1. Classify the conjugated pi electron systems shown below as aromatic or antiaromatic (or, if you prefer, non-aromatic), explaining your answer and showing how you are counting electrons.

q The cyclopentadienyl anion (1) is aromatic. It has a pi system containing 6 electrons, which conforms to the requirements of the Huckel 4n+2 rule, with n=1. .The electrons are counted as follows: Two electrons for each of the double bonds (total of 4), and two electrons for the carbanion center.

q The cyclopropenyl anion (2) is antiaromatic, since it has 4 electrons (4n). These come from one double bond and one carbanion center.

q The third molecule, furan, is aromatic. The divalent oxygen has two unshared pairs. One of them is in the trigonal plane and not a part of the pi system, but the other is in the pi system. These two electrons make the electron count 6.

C. Phenol

1.What is the approximate pK_a of phenol? Compare this to the pK_a of an ordinary alcohol. By what factor is phenols acidity increased or decreased? Which is it, increased or decreased?

q pK_a of phenol is ca. 10.

q pK_aof typical alcohols is ca. 16.

q The acidity of phenols is greater by 10⁶(one million times).

2. Using resonance theory, explain the sharp difference in acidities of ordinary alcohols and phenols.

q The phenoxide anion, the conjugate base of phenol, is highly resonance stabilized, with the negative charge being delocalized onto the ortho and para positions of the benzene rin, as shown in the four canonical structures above.

q This makes the phenoxide anion much more thermodynamically stable than an alkoxide anion, the conjugate base of an ordinary alcohol. Consequently, the acid dissociation equilibrium for phenol lies much farther to the right, producing much more hydronium ion.

3. What base can be used to separate phenols from carboxylic acids and ordinary alcohols by means of acid/base extraction techniques? Explain, in terms of the qualitative theory which allows one to predict when an acid/base reaction will go to completion, why this method works.

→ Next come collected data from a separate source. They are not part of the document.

-- ==== Sys2Proof/Laws/FrameOps.lean ====
section
/-! SUPPORT. Frames: which parts of the state each operation of Machine/Ops leaves as they were. -/
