-- ==== Sys2Proof/Laws/FrameLight.lean ====
section
/-! SUPPORT. Frames: which parts of the state each operation of Machine/Light leaves as they were. -/
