-- ==== Sys2Proof/Laws/FrameCsi.lean ====
section
/-! SUPPORT. Frames: which parts of the state each operation of Machine/Csi leaves as they were. -/
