-- ==== Sys2Proof/Laws/FrameCluster.lean ====
section
/-! SUPPORT. Frames: which parts of the state each operation of Machine/Cluster leaves as they were. -/
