-- ==== Sys2Proof/Laws/FrameUsb.lean ====
section
/-! SUPPORT. Frames: which parts of the state each operation of Machine/Usb leaves as they were. -/
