-- ==== Sys2Proof/Laws/FrameBoot.lean ====
section
/-! SUPPORT. Frames: which parts of the state each operation of Machine/Boot leaves as they were. -/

q Bicarbonate is basic enough to neutralize a carboxylic acid, but not enough to neutralize phenol. The carboxylate anion is thus extracted into the aqueous phase as the sodium salt, while the phenol remains soluble in the organic phase.

q This works because the stronger acid in an acid/base reaction goes to the weaker acid (see below). Carbonic acid, the conjugate acid of bicarbonate anion, is a stronger acid than phenol, so the equilibrium favors the weaker acid, phenol. On the other hand, carboxylic acids (pK_a ca. 5) are stronger acids than carbonic acid (pK_a ca. 7), so carboxylic acids are converted to carboxylate anions and carbonic acid.

4. Sketch an efficient synthesis of aspirin.